In Dance, Gladys, Dance, Cassie Stocks tells the uplifting story of a woman whose uncanny connection with a kindred spirit causes her to see her life in a new way—as anything but ordinary.
- Winner of the 2013 Leacock Memorial Medal for Canadian Humour Writing
- Longlisted for Canada Reads 2018
- Nominated for the First Book Award at the 2013 Saskatchewan Book Awards
- Book trailer
- Interview with the Western Producer
- Interview with CBC Books
- Magic 8 Q&A at CBC Books
“Dance, Gladys, Dance is a winner. You don't want to stop reading.”
~ Sharon Butala
"Provocative, compelling, and filled with unexpected humour, Dance, Gladys, Dance is a delightful read.”
~ Donna Milner
“Dance, Gladys, Dance is a lovely demonstration of the importance of creating, whether it’s art, friends or food. Connection—reaching out to others—is the ultimate value of this charming and thoughtful novel.”
~ The Globe and Mail
“What a wonderful gem of a novel! Dance, Gladys, Dance is a fun novel with a serious side too and from the first page I was hooked and couldn’t put it down.”
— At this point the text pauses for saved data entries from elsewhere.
-- ==== Sys2Proof/Certificates/Slice0/Obligations.lean ====
section
/-! DEFINITION. The statements about the W-LSB codec block that are put to proof. Each is about every
state and every operand that meets its premises; none is about a program. In all of them `complete opc
code s` is s with the completion of 60_exceptions.md R281, which `CommandWordCompletesWithOneCode`
states. -/

open Sys2Proof Sys2Proof.Machine Sys2Proof.Safety

/-! ### Encoding and the step -/

/-- 30_encoding.md R90, R92, R94: no operand of a command is lost in its word. -/
def Obligations.DecodeOfEncodeIsTheCommand : Prop :=
  ∀ i : Instr, i.wf = true → decode (encode i) = .ok i

/-- 30_encoding.md R90, R92, R94: a word that decodes is the one word of its command. -/
def Obligations.EncodeOfDecodeIsTheWord : Prop :=
  ∀ (w : Word) (i : Instr), decode w = .ok i → i.wf = true ∧ encode i = w

/-- 30_encoding.md R91, R94 and opcode_table.json: a word decodes iff it has the fixed bits of a row of
the table, and then its command's OPC is that row's. -/
def Obligations.DecodesExactlyTheRowsOfTheTable : Prop :=
  ∀ w : Word,
    ((∃ i, decode w = .ok i) ↔ ∃ row ∈ opcodeTable, w &&& row.2 = row.1) ∧
    ∀ i, decode w = .ok i → ∃ row ∈ opcodeTable, w &&& row.2 = row.1 ∧ i.opc.toNat = row.1.toNat / 2 ^ 24

/-- 30_encoding.md R95: the three kinds of illegal word complete with ILLEGAL_COMMAND and change nothing
but STATUS and CMD_COUNT, and a legal OPC with a sub-field out of its range (R92) completes with
ILLEGAL_OPERAND. -/
def Obligations.IllegalEncodingsOnlySetTheErrorCode : Prop :=
  (∀ (w : Word) (s : State) (opc inst field : Nat),
    opc = w.toNat / 2 ^ 24 → inst = w.toNat / 2 ^ 16 % 2 ^ 8 → field = w.toNat % 2 ^ 16 →
    ((0x0A ≤ opc ∧ opc ≤ 0x0F) ∨ (0x11 ≤ opc ∧ opc ≤ 0x1F) ∨ (0x25 ≤ opc ∧ opc ≤ 0x27) ∨
      (0x2C ≤ opc ∧ opc ≤ 0x2F) ∨ (0x33 ≤ opc ∧ opc ≤ 0x37) ∨ 0x3E ≤ opc ∨
      (opc ∈ [0x02, 0x03, 0x06, 0x2A] ∧ 2 ^ 6 ≤ field) ∨
      (opc = 0x10 ∧ (field.testBit 3 = true ∨ 2 ^ 7 ≤ field)) ∨
      (opc ∈ [0x23, 0x2B] ∧ 2 ≤ field) ∨
      (opc ∈ [0x32, 0x3D] ∧ 2 ^ 4 ≤ field) ∨
      (opc ∉ [0x02, 0x03, 0x06, 0x2A, 0x10, 0x23, 0x2B, 0x32, 0x3D] ∧ field ≠ 0) ∨
      (opc ≤ 0x10 ∧ inst ≠ 0)) →
    runCommand w s = .next { s with
      status := { code := .illegalCommand, sticky := true, lastOpc := BitVec.ofNat 8 opc }
      cmdCount := s.cmdCount + 1#32 }) ∧
  (∀ (s : State) (n : Nat), 32 < n →
    exec (.brRead n) s = .next (complete 0x02#8 .illegalOperand s) ∧
    exec (.brPeek n) s = .next (complete 0x03#8 .illegalOperand s) ∧
    exec (.bwWrite n) s = .next (complete 0x06#8 .illegalOperand s)) ∧
  (∀ (s : State) (kind : Nat) (d m c : Bool), 4 < kind →
    exec (.crc kind d m c) s = .next (complete 0x10#8 .illegalOperand s)) ∧
  (∀ (s : State) (i k : Nat), (∀ x, s.wd[i]? = some x → x.n.bits < k) →
    exec (.wdDec i k) s = .next (complete 0x2A#8 .illegalOperand s)) ∧
  (∀ (s : State) (i sel : Nat), 9 < sel →
    exec (.tseRd i sel) s = .next (complete 0x32#8 .illegalOperand s)) ∧
  (∀ (s : State) (i sel : Nat), 6 < sel →
    exec (.tsdRd i sel) s = .next (complete 0x3D#8 .illegalOperand s))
~ Peeking Between the Pages
“Fun from page one to the end!”
~ Catholic Canada
"I can’t think of the last time a book made me laugh (many times!) and cry (again, many times!)."
~ Book Drunkard
“At its heart this story is about creating a life: whether that's through art, craft, business or relationships. I loved how Stocks takes fine art, domestic craft and feminism and stirs them all into a story that, despite its darker moments, sadnesses and soul-searching, ends up being uplifting and life-affirming. This book satisfies, and entertains, and provokes thought. A perfect book to sit down and discuss with other readers, with all its twists and turns and Ideas. A fabulous debut!”
~ The Indextrious Reader
”[a]n entertaining blend of humour and pathos, friends and families, the living and the dead.”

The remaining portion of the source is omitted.